[Collected data entries]
/-! `latchFrame` (R22). -/

@[simp] theorem latchFrame_cfg (o : U6) (a : U32) (f : Frame) (s : State) : (latchFrame o a f s).cfg = s.cfg := rfl
@[simp] theorem latchFrame_ready (o : U6) (a : U32) (f : Frame) (s : State) : (latchFrame o a f s).ready = s.ready := rfl
@[simp] theorem latchFrame_fsm (o : U6) (a : U32) (f : Frame) (s : State) : (latchFrame o a f s).fsm = s.fsm := rfl
@[simp] theorem latchFrame_sectorCount (o : U6) (a : U32) (f : Frame) (s : State) : (latchFrame o a f s).sectorCount = s.sectorCount := rfl
@[simp] theorem latchFrame_sel (o : U6) (a : U32) (f : Frame) (s : State) : (latchFrame o a f s).sel = s.sel := rfl
@[simp] theorem latchFrame_busy (o : U6) (a : U32) (f : Frame) (s : State) : (latchFrame o a f s).busy = s.busy := rfl
@[simp] theorem latchFrame_txb (o : U6) (a : U32) (f : Frame) (s : State) : (latchFrame o a f s).txb = s.txb := rfl
@[simp] theorem latchFrame_rxb (o : U6) (a : U32) (f : Frame) (s : State) : (latchFrame o a f s).rxb = s.rxb := rfl
@[simp] theorem latchFrame_opc (o : U6) (a : U32) (f : Frame) (s : State) : (latchFrame o a f s).opc = o := rfl
@[simp] theorem latchFrame_arg (o : U6) (a : U32) (f : Frame) (s : State) : (latchFrame o a f s).arg = a := rfl
@[simp] theorem latchFrame_frame (o : U6) (a : U32) (f : Frame) (s : State) : (latchFrame o a f s).frame = f := rfl
@[simp] theorem latchFrame_crc (o : U6) (a : U32) (f : Frame) (s : State) : (latchFrame o a f s).crc = s.crc := rfl
@[simp] theorem latchFrame_r1 (o : U6) (a : U32) (f : Frame) (s : State) : (latchFrame o a f s).r1 = s.r1 := rfl
@[simp] theorem latchFrame_r7tail (o : U6) (a : U32) (f : Frame) (s : State) : (latchFrame o a f s).r7tail = s.r7tail := rfl
@[simp] theorem latchFrame_tok (o : U6) (a : U32) (f : Frame) (s : State) : (latchFrame o a f s).tok = s.tok := rfl
@[simp] theorem latchFrame_dresp (o : U6) (a : U32) (f : Frame) (s : State) : (latchFrame o a f s).dresp = s.dresp := rfl
@[simp] theorem latchFrame_busyb (o : U6) (a : U32) (f : Frame) (s : State) : (latchFrame o a f s).busyb = s.busyb := rfl
@[simp] theorem latchFrame_phase (o : U6) (a : U32) (f : Frame) (s : State) : (latchFrame o a f s).phase = s.phase := rfl
@[simp] theorem latchFrame_framei (o : U6) (a : U32) (f : Frame) (s : State) : (latchFrame o a f s).framei = 0 := rfl
@[simp] theorem latchFrame_pollcnt (o : U6) (a : U32) (f : Frame) (s : State) : (latchFrame o a f s).pollcnt = 0 := rfl
@[simp] theorem latchFrame_retrycnt (o : U6) (a : U32) (f : Frame) (s : State) : (latchFrame o a f s).retrycnt = s.retrycnt := rfl
@[simp] theorem latchFrame_appcmd (o : U6) (a : U32) (f : Frame) (s : State) : (latchFrame o a f s).appcmd = s.appcmd := rfl
@[simp] theorem latchFrame_byteidx (o : U6) (a : U32) (f : Frame) (s : State) : (latchFrame o a f s).byteidx = s.byteidx := rfl
@[simp] theorem latchFrame_sectidx (o : U6) (a : U32) (f : Frame) (s : State) : (latchFrame o a f s).sectidx = s.sectidx := rfl
@[simp] theorem latchFrame_sectno (o : U6) (a : U32) (f : Frame) (s : State) : (latchFrame o a f s).sectno = s.sectno := rfl
@[simp] theorem latchFrame_loopidx (o : U6) (a : U32) (f : Frame) (s : State) : (latchFrame o a f s).loopidx = s.loopidx := rfl
@[simp] theorem latchFrame_running (o : U6) (a : U32) (f : Frame) (s : State) : (latchFrame o a f s).running = s.running := rfl
@[simp] theorem latchFrame_res (o : U6) (a : U32) (f : Frame) (s : State) : (latchFrame o a f s).res = s.res := rfl
@[simp] theorem latchFrame_out (o : U6) (a : U32) (f : Frame) (s : State) : (latchFrame o a f s).out = s.out := rfl
@[simp] theorem latchFrame_xcount (o : U6) (a : U32) (f : Frame) (s : State) : (latchFrame o a f s).xcount = s.xcount := rfl
@[simp] theorem latchFrame_trace (o : U6) (a : U32) (f : Frame) (s : State) : (latchFrame o a f s).trace = s.trace := rfl
@[simp] theorem latchFrame_mem (o : U6) (a : U32) (f : Frame) (s : State) : (latchFrame o a f s).mem = s.mem := rfl
@[simp] theorem latchFrame_bufp (o : U6) (a : U32) (f : Frame) (s : State) : (latchFrame o a f s).bufp = s.bufp := rfl
@[simp] theorem latchFrame_port (o : U6) (a : U32) (f : Frame) (s : State) : (latchFrame o a f s).port = s.port := rfl
@[simp] theorem latchFrame_rst (o : U6) (a : U32) (f : Frame) (s : State) : (latchFrame o a f s).rst = s.rst := rfl
@[simp] theorem latchFrame_card (o : U6) (a : U32) (f : Frame) (s : State) : (latchFrame o a f s).card = s.card := rfl
@[simp] theorem latchFrame_draws (o : U6) (a : U32) (f : Frame) (s : State) : (latchFrame o a f s).draws = s.draws := rfl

> _PROBLEM DETAILS_: All that is wanted is an exact copy of the lines above from the one with "s.byteidx := rfl" through the one with "s.loopidx := rfl", with both ends included.

> _PROBLEM SOLUTION_:
@[simp] theorem latchFrame_byteidx (o : U6) (a : U32) (f : Frame) (s : State) : (latchFrame o a f s).byteidx = s.byteidx := rfl
@[simp] theorem latchFrame_sectidx (o : U6) (a : U32) (f : Frame) (s : State) : (latchFrame o a f s).sectidx = s.sectidx := rfl
@[simp] theorem latchFrame_sectno (o : U6) (a : U32) (f : Frame) (s : State) : (latchFrame o a f s).sectno = s.sectno := rfl
@[simp] theorem latchFrame_loopidx (o : U6) (a : U32) (f : Frame) (s : State) : (latchFrame o a f s).loopidx = s.loopidx := rfl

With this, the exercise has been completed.